Dr. Royer mentioned that they have just completed the small mammal study and will be taking this information out in this seasons’ round of veterinary medical meetings, and this fall to the Vet schools. He personally had come to the Surgical clinic where my dog was to undergo amputation because it is one of the larger and more reputable centers on the East coast. I did know before I had called him, but he had personally consulted on my dog with the surgeon. What a stroke of luck!!!
She is a record… 32 beads implanted in a dog. The most that has ever been done in total is 40 in a horse. (Gretta is a petite Rottie at 82 pounds…still not the size of a horse!!!). My surgeon has another Great Dane scheduled tomorrow, so he’s getting a handful of experience this week!
Lets see how Gretta recovers… she’s still got some recovery over the next 2-3 weeks.
September 13, 2008
Just a quick update. Gretta is recovering from the surgery, but has some post-op complications with infections. She is 16 days out, stable. Her prognosis is good, but right now she is still limited in her mobility, and we are challenged by managing her with the open wounds and infections from the surgery. Still, a huge difference from loss of a limb, but it has been challenging.
November 17, 2008
We had a bit of a set back. Gretta had pretty serious infections following the surgery, and about day 14 she became immobile and non-responsive. With all that said, we were able to pull her through just fine. She did develop MRSA (which is an antibiotic-resistant infection). She required 30 plus days of antibiotics, and Day 14-28 she was on 4 antibiotics, including treatment for the MRSA. Dogs don’t get MRSA very often, so I had to convince my vet to treat the MRSA (he wanted to wait to get cultures for 5 days). I believe if we had waited for the culture to come back, we would not have Gretta with us right now.
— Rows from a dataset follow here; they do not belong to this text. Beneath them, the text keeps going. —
-- ==== Sys2Proof/Syntax.lean ====
section
/-! DEFINITION. The instructions of the block: one constructor per row of spec/opcode_table.json, in the table's order.
An instruction is one transaction. Every row carries the whole 16-bit operand `din`, also where the operation
ignores some of its bits (R41), so that an instruction and its transaction word determine each other. -/

namespace Sys2Proof

/-- One transaction of the block (R39): the descriptor row, and the operand `din`. -/
inductive Instr where
  /-- `ENC.U`, descriptor 000: µ-law encode of a linear sample (R51). -/
  | ulawEnc (din : Word16)
  /-- `DEC.U`, descriptor 001: µ-law decode of a code (R66). -/
  | ulawDec (din : Word16)
  /-- `SEG`, descriptor 010: segment search on a supplied value (R45). -/
  | segSearch (din : Word16)
  /-- Reserved descriptor 011 (R78). -/
  | reserved011 (din : Word16)
  /-- `ENC.A`, descriptor 100: A-law encode request (R76). -/
  | alawEnc (din : Word16)
  /-- `DEC.A`, descriptor 101: A-law decode request (R77). -/
  | alawDec (din : Word16)
  /-- Reserved descriptor 110 (R78). -/
  | reserved110 (din : Word16)
  /-- Reserved descriptor 111 (R78). -/
  | reserved111 (din : Word16)
deriving DecidableEq, Repr

/-- The operand of a transaction: `TW[15:0]` (R34). -/
def Instr.din : Instr → Word16
  | .ulawEnc d => d
  | .ulawDec d => d
  | .segSearch d => d
  | .reserved011 d => d
  | .alawEnc d => d
  | .alawDec d => d
  | .reserved110 d => d
  | .reserved111 d => d

end Sys2Proof
end

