-- ==== Sys2Proof/Machine/State.lean ====
section
/-! DEFINITION. The machine's state, its reasons to stop, and reset. The block itself holds nothing between evaluations (R7 to
R14): what stands here is its constants, its two output ports, and the host that issues evaluations (R14: a model
of such a host keeps the sequence of evaluations and a sticky record of statuses itself). All of it is plain data. -/

namespace Sys2Proof.Machine

/-- R80: the statuses an evaluation reports. The fourth code of the 2-bit port is never produced. -/
inductive Status where
  | ok
  | unsupportedFormat
  | illegalOp
deriving DecidableEq, Repr

/-- R88: the host's never-cleared record of every non-OK status, a set of two. -/
structure StatusRecord where
  unsupportedFormat : Bool
  illegalOp : Bool
deriving DecidableEq, Repr

/-- One evaluation's outcome before packing into a result word (R37). -/
structure EvalResult where
  status : Status
  dout : Word16
deriving DecidableEq, Repr

/-- A run of bytes `[base, base + size)` of host memory (R16). -/
structure Region where
  base : Nat
  size : Nat
deriving DecidableEq, Repr

/-- One byte access another agent makes while a buffer procedure runs (R28). -/
inductive Access where
  | read (a : Nat)
  | write (a : Nat) (b : Byte)
deriving DecidableEq, Repr

/-- A call of a host buffer procedure (R21, R22): its arguments, and what other agents do to memory while it runs (R28). -/
structure BufCall where
  inBase : Nat
  len : Nat
  outBase : Nat
  fmt : Format
  others : List Access
deriving DecidableEq, Repr

/-- What the outside world does to the machine: the host's next action. -/
inductive HostCmd where
  /-- Present a transaction word and let the evaluation complete (R34). -/
  | eval (tw : TW)
  /-- Present the transaction word `{desc, dout}` built from the latest result's `dout` (R97). -/
  | chain (desc : Desc)
  /-- Read the output ports (R94). -/
  | readPorts
  /-- Present a transaction word and read the output ports while its evaluation is in flight (R94). -/
  | readInFlight (tw : TW)
  /-- The host, or another agent, stores one byte of host memory between calls (R16). -/
  | store (a : Nat) (b : Byte)
  /-- The caller comes to own a region of host memory (R25, R96). -/
  | own (r : Region)
  /-- Call `BUF_ENC` (R21). -/
  | bufEnc (c : BufCall)
  /-- Call `BUF_DEC` (R22). -/
  | bufDec (c : BufCall)
deriving DecidableEq, Repr

/-- Host memory: (address, byte) pairs, addresses strictly rising, no entry equal to what an unlisted address reads as
(`Memory.wf`, Machine/Ops.lean). -/
abbrev Memory := List Host.Cell

/-- Why a step stops with a fault. -/
inductive Fault where
  /-- Raised by `readPorts` and `chain` before the first evaluation has completed: the ports have no value, and "a model that
  reads them before the first evaluation completes faults" (R94). Safe. -/
  | outputsNoValue
  /-- Raised by `readInFlight` when `EVAL_LATENCY > 0`: "the outputs belong to no evaluation" (R94). Safe. -/
  | outputsInFlight
  /-- Raised by a port read that sees status 0b11, which is never produced: "a model that sees it has a bug, and treats it as
  fault" (93 I17, R80). No reachable state raises it. Safe. -/
  | statusNeverProduced
  /-- Raised by `store`, `own` and a buffer call's other agents for an address at or above `2 ^ HOST_ADDR_BITS`, which does not
  exist (R16; that it faults is log entries 10 and 18). Safe. -/
  | noSuchAddress
deriving DecidableEq, Repr

/-- Why the model gives a step no meaning. -/
inductive Refusal where
  /-- An arm of `exec` with no meaning yet. None is left. Safe. -/
  | notModelled (mnemonic : String)
  /-- R5: the machine's constant record is not well formed; "a record that fails it is refused". Raised by every step, and by every
  evaluation and host action, before anything else. Safe. -/
  | cfgIllFormed
  /-- R24: `refuse(BufferOverlap)`, raised by a buffer call whose regions share a byte. Safe. -/
  | bufferOverlap
  /-- R25: `refuse(BufferSize)`, raised by a buffer call with a region not wholly inside memory the caller owns. Safe. -/
  | bufferSize
  /-- R28: `refuse(OutputRace)`, raised by a buffer call during which another agent touches the output region. Safe. -/
  | outputRace
deriving DecidableEq, Repr

/-- The whole machine. Only `out` belongs to the block's ports; `cfg` and `plat` are fixed when it is built and no step
writes them; the rest is the host's. -/
structure State where
  /-- The block's constants, with the segment ROM's contents (R4, R10, R11). -/
  cfg : Cfg
  /-- The open parameters (R6). -/
  plat : Platform
  /-- The output ports `{status, dout}`: none until an evaluation has completed (R94). -/
  out : Option RW
  /-- The host's sticky record of non-OK statuses (R88). -/
  statusRecord : StatusRecord
  /-- The host's pending actions, next first (R14). -/
  cmds : List HostCmd
  /-- Host memory (R16). -/
  mem : Memory
  /-- The memory the caller owns (R25); one set for every caller (log entry 20). -/
  owned : List Region
  /-- The result word the host read last from the ports; none before a read (R94, R98). -/
  lastRead : Option RW
  /-- What the latest buffer procedure returned; none before a call (R21, R22). -/
  ret : Option Status
  /-- The model's own: how many free samples have been drawn (R28, log entry 6). -/
  draws : Nat
deriving DecidableEq, Repr

/-- R93 to R96: reset gives the block no value; the ports have none, the record is empty (95 L3), the ROM holds its
constants. The open parameters' values are log entry 3. -/
def State.reset : State where
  cfg := cfgDoc
  plat := platformDefault
  out := none
  statusRecord := ⟨false, false⟩
  cmds := []
  mem := []
  owned := []
  lastRead := none
  ret := none
  draws := 0

end Sys2Proof.Machine
end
With all that said, she is now post-op 90 days, and is recovered from the surgery. The next test will be whether the tumor comes back.
February 10, 2009
We’ve been holding off to see what the real outcome of the surgery will be…. while it saved her leg, the real issue is whether the tumor comes back.
She has follow-up in a few weeks. We do think there is already something that might be growing back, however, we should have the vet check it before we say it is the cancer.
The overall surgery and follow-up cost about $4,000.00…. not too much for a dog you love, but if the beads don’t prevent regrowth, then we are back to the reality of removing the leg. She almost died once in the post op period (as my note says below). If I weren’t a medical person, with access to high end infectious disease consultation, she would have died.
The real outcome is prevention of regrowth, and we are still watching her closely.
Jami, thanks for sharing your story. We wish Miss Gretta a full recovery, and give she and Jame “paws up!” for participating in this new treatment, which we hope will continue to help more dogs affected with osteosarcoma.